I tried an extra ground on the alternator to see if that was the issue and it was not.
I trickle charged the battery to make sure it was full.
Any other ideas???

You keep asking for help, yet you have not responded to the two constructive suggestions you got (posts #28 and #29). That's annoying to those trying to help you; a bit reluctantly, I will help you one more time.

First, you have not told us what your problem is. Are the battery&brake lights still on? If so, is this the only problem you are having? (below, I assume the answer to both questions is YES).

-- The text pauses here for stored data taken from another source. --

theorem annexTransmit_resF {c : Cell} {a : AnnexCand} {n ch : Nat} {p : Bytes} {u t : State} {r : TxRes}
    (e : annexTransmit c a n ch p u = (t, r)) : t.keptF = u.keptF := by
  have k := annexTransmit_keptF c a n ch p u
  rw [e] at k
  exact k

@[simp] theorem annexAttempt_keptF (c : Cell) (p : AnnexCand) (asn ch : Nat) (pick : AnnexTx → Bool) (s : State)  : (annexAttempt c p asn ch pick s).keptF = s.keptF := by
  unfold annexAttempt
  (try dsimp only)
  (repeat' split)
  all_goals first | rfl | (simp; done) | (have k := annexTransmit_resF (by assumption); simp [k]; done)

@[simp] theorem annexListen_keptF (c : Cell) (start guard asn ch : Nat) (s : State)  : (annexListen c start guard asn ch s).keptF = s.keptF := by simp [annexListen]
@[simp] theorem annexHear_keptF (c : Cell) (p : AnnexCand) (asn ch : Nat) (s : State)  : (annexHear c p asn ch s).keptF = s.keptF := by simp [annexHear]
@[simp] theorem annexFlood_keptF (c : Cell) (p : AnnexCand) (asn ch : Nat) (s : State)  : (annexFlood c p asn ch s).keptF = s.keptF := by
  unfold annexFlood
  (try dsimp only)
  (repeat' split)
  all_goals (try simp)

@[simp] theorem annexJoinCell_keptF (c : Cell) (p : AnnexCand) (asn ch : Nat) (s : State)  : (annexJoinCell c p asn ch s).keptF = s.keptF := by
  unfold annexJoinCell
  (try dsimp only)
  (repeat' split)
  all_goals first | rfl | (simp; done) | (have k := annexTransmit_resF (by assumption); simp [k]; done)

@[simp] theorem annexShared_keptF (c : Cell) (p : AnnexCand) (asn ch : Nat) (s : State)  : (annexShared c p asn ch s).keptF = s.keptF := by simp [annexShared]
@[simp] theorem annexDedicated_keptF (c : Cell) (p : AnnexCand) (n : AnnexNet) (asn ch : Nat) (s : State)  : (annexDedicated c p n asn ch s).keptF = s.keptF := by simp [annexDedicated]
@[simp] theorem annexBeaconCell_keptF (c : Cell) (p : AnnexCand) (asn ch : Nat) (s : State)  : (annexBeaconCell c p asn ch s).keptF = s.keptF := by
  unfold annexBeaconCell
  (try dsimp only)
  (repeat' split)
  all_goals first | rfl | (simp; done) | (have k := annexTransmit_resF (by assumption); simp [k]; done)

@[simp] theorem annexRendezvous_keptF (c : Cell) (p : AnnexCand) (n : AnnexNet) (asn : Nat) (s : State)  : (annexRendezvous c p n asn s).keptF = s.keptF := by simp [annexRendezvous]
@[simp] theorem annexRun_keptF (c : Cell) (p : AnnexCand) (asn : Nat) (s : State)  : (annexRun c p asn s).keptF = s.keptF := by
  unfold annexRun
  (try dsimp only)
  (repeat' split)
  all_goals (try simp)

@[simp] theorem annexCell_keptF (c : Cell) (s : State)  : (annexCell c s).keptF = s.keptF := by
  unfold annexCell
  (try dsimp only)
  (repeat' split)
  all_goals (try simp)

@[simp] theorem annexAccept_keptF (key ctr : Nat) (s : State)  : (annexAccept key ctr s).keptF = s.keptF := by simp [annexAccept]
@[simp] theorem annexInstall_keptF (m : Bytes) (s : State)  : (annexInstall m s).keptF = s.keptF := by simp [annexInstall]
@[simp] theorem annexJoined_keptF (m : Bytes) (s : State)  : (annexJoined m s).keptF = s.keptF := by
  unfold annexJoined
  (try dsimp only)
  (repeat' split)
  all_goals (try simp)

@[simp] theorem annexResponse_keptF (f : RxFrame) (s : State)  : (annexResponse f s).keptF = s.keptF := by
  unfold annexResponse
  (try dsimp only)
  (repeat' split)
  all_goals (try simp)

@[simp] theorem annexAct_keptF (at_ : Nat) (m : Bytes) (s : State)  : (annexAct at_ m s).1.keptF = s.keptF := by
  unfold annexAct
  simp [apply_ite Prod.fst]

theorem annexAct_resF {a : Nat} {m : Bytes} {u t : State} {r : Option Nat} (e : annexAct a m u = (t, r)) : t.keptF = u.keptF := by
  have k := annexAct_keptF a m u
  rw [e] at k
  exact k

@[simp] theorem annexDeliver_keptF (at_ : Nat) (m : Bytes) (s : State)  : (annexDeliver at_ m s).keptF = s.keptF := by
  unfold annexDeliver
  (try dsimp only)
  (repeat' split)
  all_goals first | rfl | (simp; done) | ((try simp); have k := annexAct_resF (by assumption); exact k.trans (by simp))

@[simp] theorem annexForward_keptF (m : Bytes) (s : State)  : (annexForward m s).keptF = s.keptF := by
  unfold annexForward
  (try dsimp only)
  (repeat' split)
  all_goals (try simp)

@[simp] theorem annexAck_keptF (f : RxFrame) (miso : Bytes) (p : AnnexCand) (n : AnnexNet) (s : State)  : (annexAck f miso p n s).keptF = s.keptF := by
  unfold annexAck
  (try dsimp only)
  (repeat' split)
  all_goals first | rfl | (simp; done) | (have k := suppressed_resF (by assumption); simp [k]; done)

@[simp] theorem annexDeviation_keptF (x : Int) (s : State)  : (annexDeviation x s).keptF = s.keptF := by simp [annexDeviation]
@[simp] theorem annexOverhear_keptF (m : Bytes) (s : State)  : (annexOverhear m s).keptF = s.keptF := by simp [annexOverhear]
@[simp] theorem annexData_keptF (f : RxFrame) (miso : Bytes) (s : State)  : (annexData f miso s).keptF = s.keptF := by
  unfold annexData
  (try dsimp only)
  (repeat' split)
  all_goals (try simp)

@[simp] theorem annexRxBeacon_keptF (f : RxFrame) (s : State)  : (annexRxBeacon f s).keptF = s.keptF := by
  unfold annexRxBeacon
  (try dsimp only)
  (repeat' split)
  all_goals (try simp)

@[simp] theorem annexProxy_keptF (f : RxFrame) (s : State)  : (annexProxy f s).keptF = s.keptF := by
  unfold annexProxy
  (try dsimp only)
  (repeat' split)
  all_goals (try simp)

@[simp] theorem annexRxFlood_keptF (f : RxFrame) (s : State)  : (annexRxFlood f s).keptF = s.keptF := by
  unfold annexRxFlood
  (try dsimp only)
  (repeat' split)
  all_goals (try simp)

@[simp] theorem annexFrame_keptF (f : RxFrame) (miso : Bytes) (s : State)  : (annexFrame f miso s).keptF = s.keptF := by simp [annexFrame]
@[simp] theorem annexEnhancedAck_keptF (p : Bytes) (s : State)  : (annexEnhancedAck p s).keptF = s.keptF := by
  unfold annexEnhancedAck
  (try dsimp only)
  (repeat' split)
  all_goals (try simp)

@[simp] theorem keepFrame_keptF (port at_ : Nat) (psdu : Bytes) (s : State)  : (keepFrame port at_ psdu s).keptF = s.keptF := by
  unfold keepFrame
  (try dsimp only)
  (repeat' split)
  all_goals (try simp)

@[simp] theorem correctBeacon_keptF (port at_ : Nat) (s : State)  : (correctBeacon port at_ s).keptF = s.keptF := by simp [correctBeacon]
@[simp] theorem resetAny_keptF (port : Nat) (miso : Bytes) (s : State)  : (resetAny port miso s).keptF = s.keptF := by simp [resetAny]
@[simp] theorem serveIrq_keptF (port : Nat) (miso : Bytes) (edge : Int) (s : State)  : (serveIrq port miso edge s).keptF = s.keptF := by simp [serveIrq]
@[simp] theorem activateKey_keptF (s : State)  : (activateKey s).keptF = s.keptF := by
  unfold activateKey
  (try dsimp only)
  (repeat' split)
  all_goals (try simp)

@[simp] theorem annexKeyStep_keptF (s : State)  : (annexKeyStep s).keptF = s.keptF := by
  unfold annexKeyStep
  (try dsimp only)
  (repeat' split)
  all_goals (try simp)

@[simp] theorem modCh_keptF (n : Nat) (f : LampCh → LampCh) (s : State)  : (modCh n f s).keptF = s.keptF := by simp [modCh]
@[simp] theorem modGroup_keptF (g : Nat) (f : ColSet → ColSet) (s : State)  : (modGroup g f s).keptF = s.keptF := by simp [modGroup]
@[simp] theorem refreshDuty_keptF (ns : List Nat) (s : State)  : (refreshDuty ns s).keptF = s.keptF := by simp [refreshDuty]
@[simp] theorem goManual_keptF (g : Nat) (s : State)  : (goManual g s).keptF = s.keptF := by simp [goManual]
@[simp] theorem setPoint_keptF (g : Nat) (ch : Change) (s : State)  : (setPoint g ch s).keptF = s.keptF := by simp [setPoint]
@[simp] theorem applyLocal_keptF (outs : List Nat) (ch : Change) (s : State)  : (applyLocal outs ch s).keptF = s.keptF := by simp [applyLocal]
@[simp] theorem markDirect_keptF (b : Bool) (outs : List Nat) (s : State)  : (markDirect b outs s).keptF = s.keptF := by simp [markDirect]
@[simp] theorem applyDirect_keptF (outs : List Nat) (ch : Change) (s : State)  : (applyDirect outs ch s).keptF = s.keptF := by simp [applyDirect]
@[simp] theorem applyClaim_keptF (outs : List Nat) (ch : Change) (s : State)  : (applyClaim outs ch s).keptF = s.keptF := by simp [applyClaim]
@[simp] theorem followTop_keptF (outs : List Nat) (fade curve : Nat) (s : State)  : (followTop outs fade curve s).keptF = s.keptF := by simp [followTop]
@[simp] theorem placeClaims_keptF (outs : List Nat) (cl : Claim) (s : State)  : (placeClaims outs cl s).keptF = s.keptF := by simp [placeClaims]
@[simp] theorem endClaims_keptF (outs : List Nat) (p : Claim → Bool) (s : State)  : (endClaims outs p s).keptF = s.keptF := by
  unfold endClaims
  exact keptF_foldl _ (fun u n => by dsimp only; split <;> simp) _ _

@[simp] theorem applyLampPart_keptF (p : Nat → Bool) (s : State)  : (applyLampPart p s).keptF = s.keptF := by
  unfold applyLampPart
  (try dsimp only)
  (repeat' split)
  all_goals (try simp)

@[simp] theorem applyScene_keptF (scene : Nat) (s : State)  : (applyScene scene s).keptF = s.keptF := by
  unfold applyScene
  (try dsimp only)
  (repeat' split)
  all_goals (try simp)

@[simp] theorem applyInstant_keptF (t : Nat) (s : State)  : (applyInstant t s).keptF = s.keptF := by simp [applyInstant]
@[simp] theorem applyDue_keptF (y0 : Nat) (s : State)  : (applyDue y0 s).keptF = s.keptF := by
  induction y0 generalizing s with
  | zero => rfl
  | succ k ih => unfold applyDue; split <;> simp [ih]

@[simp] theorem latchShutdown_keptF (s : State)  : (latchShutdown s).keptF = s.keptF := by simp [latchShutdown]
@[simp] theorem lampLocally_keptF (outs : List Nat) (p : Bytes) (s : State)  : (lampLocally outs p s).keptF = s.keptF := by simp [lampLocally]
@[simp] theorem lampSet_keptF (c : LiveCmd) (s : State)  : (lampSet c s).keptF = s.keptF := by
  unfold lampSet
  (try dsimp only)
  (repeat' split)
  all_goals (try simp)

@[simp] theorem sceneDefine_keptF (c : LiveCmd) (s : State)  : (sceneDefine c s).keptF = s.keptF := by
  unfold sceneDefine
  (try dsimp only)
  (repeat' split)
  all_goals (try simp)

@[simp] theorem sceneLaunch_keptF (c : LiveCmd) (s : State)  : (sceneLaunch c s).keptF = s.keptF := by
  unfold sceneLaunch
  (try dsimp only)
  (repeat' split)
  all_goals (try simp)

@[simp] theorem calibrationLoad_keptF (c : LiveCmd) (s : State)  : (calibrationLoad c s).keptF = s.keptF := by
  unfold calibrationLoad
  (try dsimp only)
  (repeat' split)
  all_goals (try simp)

@[simp] theorem localChannelConfig_keptF (c : LiveCmd) (s : State)  : (localChannelConfig c s).keptF = s.keptF := by
  unfold localChannelConfig
  (try dsimp only)
  (repeat' split)
  all_goals (try simp)

@[simp] theorem lampStatus_keptF (c : LiveCmd) (s : State)  : (lampStatus c s).keptF = s.keptF := by simp [lampStatus]
@[simp] theorem recomputeRoutes_keptF (s : State)  : (recomputeRoutes s).keptF = s.keptF := by simp [recomputeRoutes]
@[simp] theorem sendInstall_keptF (n : Nat) (b : Bytes) (s : State)  : (sendInstall n b s).keptF = s.keptF := by simp [sendInstall]
@[simp] theorem pushFragment_keptF (f : Fragment) (s : State)  : (pushFragment f s).keptF = s.keptF := by simp [pushFragment]
@[simp] theorem pushEntry_keptF (p : Pier) (e : HeadEntry) (s : State)  : (pushEntry p e s).keptF = s.keptF := by simp [pushEntry]
@[simp] theorem sendOnce_keptF (n type : Nat) (payload : Bytes) (s : State)  : (sendOnce n type payload s).keptF = s.keptF := by simp [sendOnce]
@[simp] theorem pushWatches_keptF (site : Option Nat) (s : State)  : (pushWatches site s).keptF = s.keptF := by simp [pushWatches]
@[simp] theorem pushConfigs_keptF (site : Option Nat) (s : State)  : (pushConfigs site s).keptF = s.keptF := by
  unfold pushConfigs
  (try dsimp only)
  refine keptF_foldl _ (fun u x => ?_) _ _
  (try dsimp only)
  (repeat' split)
  all_goals first | rfl | simp

@[simp] theorem pushEnds_keptF (site : Option Nat) (s : State)  : (pushEnds site s).keptF = s.keptF := by simp [pushEnds]
@[simp] theorem pushAll_keptF (site : Option Nat) (s : State)  : (pushAll site s).keptF = s.keptF := by simp [pushAll]
@[simp] theorem syncHeads_keptF (s : State)  : (syncHeads s).keptF = s.keptF := by simp [syncHeads]
@[simp] theorem newRoutes_keptF (s : State)  : (newRoutes s).keptF = s.keptF := by simp [newRoutes]
@[simp] theorem noteShortfall_keptF (s : State)  : (noteShortfall s).keptF = s.keptF := by simp [noteShortfall]
@[simp] theorem viaductSub_keptF (r : Bytes) (s : State)  : (viaductSub r s).keptF = s.keptF := by simp [viaductSub]
@[simp] theorem viaductSubs_keptF (s : State)  : (viaductSubs s).keptF = s.keptF := by simp [viaductSubs]
@[simp] theorem placementsDone_keptF (s : State)  : (placementsDone s).keptF = s.keptF := by simp [placementsDone]
@[simp] theorem evaluatePlacement_keptF (s : State)  : (evaluatePlacement s).keptF = s.keptF := by simp [evaluatePlacement]
@[simp] theorem sendSchedule_keptF (n : Nat) (s : State)  : (sendSchedule n s).keptF = s.keptF := by simp [sendSchedule]
@[simp] theorem reschedule_keptF (joining : Option Nat) (s : State)  : (reschedule joining s).keptF = s.keptF := by simp [reschedule]
@[simp] theorem claimLocal_keptF (p : Policy) (i : Nat) (a : Bytes) (elapsed : Nat) (noFade : Bool) (s : State)  : (claimLocal p i a elapsed noFade s).keptF = s.keptF := by simp [claimLocal]
@[simp] theorem claimAgain_keptF (p : Policy) (n : Nat) (s : State)  : (claimAgain p n s).keptF = s.keptF := by simp [claimAgain]
@[simp] theorem decideContactor_keptF (r : Bytes) (k : Nat) (close : Bool) (s : State)  : (decideContactor r k close s).keptF = s.keptF := by simp [decideContactor]
@[simp] theorem runAction_keptF (p : Policy) (ts : List (Option Nat)) (i : Nat) (a : Bytes) (s : State)  : (runAction p ts i a s).keptF = s.keptF := by
  unfold runAction
  split
  · refine keptF_foldl _ (fun u q => ?_) _ _
    split
    · split <;> simp
    · simp
  · simp
  · dsimp only
    split <;> simp
  · rfl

Your problem should be easy to diagnose - provided you follow these instructions to the letter:
  1. Get (buy, borrow, or rent) yourself a decent meter. I suggest buying - expect to spend $40-50. Do not use that crap from HFT.
  2. Verify Charging Voltage OK. Start the car, and measure the voltage on the battery. It should be in the (14.1-14.7) Volt range. If above, the regulator (component of the alternator) and/or the harness are suspect. Read post #29 by Klobbersaurus again and act accordingly. If below the range, then either: a) The alternator does not generate enough voltage, or b) The alternator generates enough voltage but the voltage drops because of poor wiring/connectors/etc. between the alternator and the battery. (Remedies should be obvious; if not, ask). In either case, do not move on until your charging voltage is the (14.1-14.7)V range, even with your lights an AC on.
  3. Verify Battery and Parasitic Drain. A good battery should hold a voltage of 12.5V (plus/minus a fraction) "indefinitely". A good alternator should not drain any current from the battery when the car is shut off. To verify, shut off the car and wait 20-30 minutes, long enough for the ECU to go asleep. If your meter supports inductive loop Amp measurements, measure battery drain current: it should be only ~ 200 mA or so. If not (no inductive loop for Amp), measure battery voltage in the evening and the next morning. If there is a measurable drop, then: a) Your battery is bad, and/or b) The alternator or other device is draining your battery. Move to #4 below only when you are satisfied that the battery is OK, and that there is no parasitic drain.
  4. Bad Cluster Lights/Controls? If you get to this point, then both your alternator and your battery are functioning well. If your battery and brake lights are still on, then the cluster itself and the associated controls and wiring are suspect; read my post#15 above and act accordingly.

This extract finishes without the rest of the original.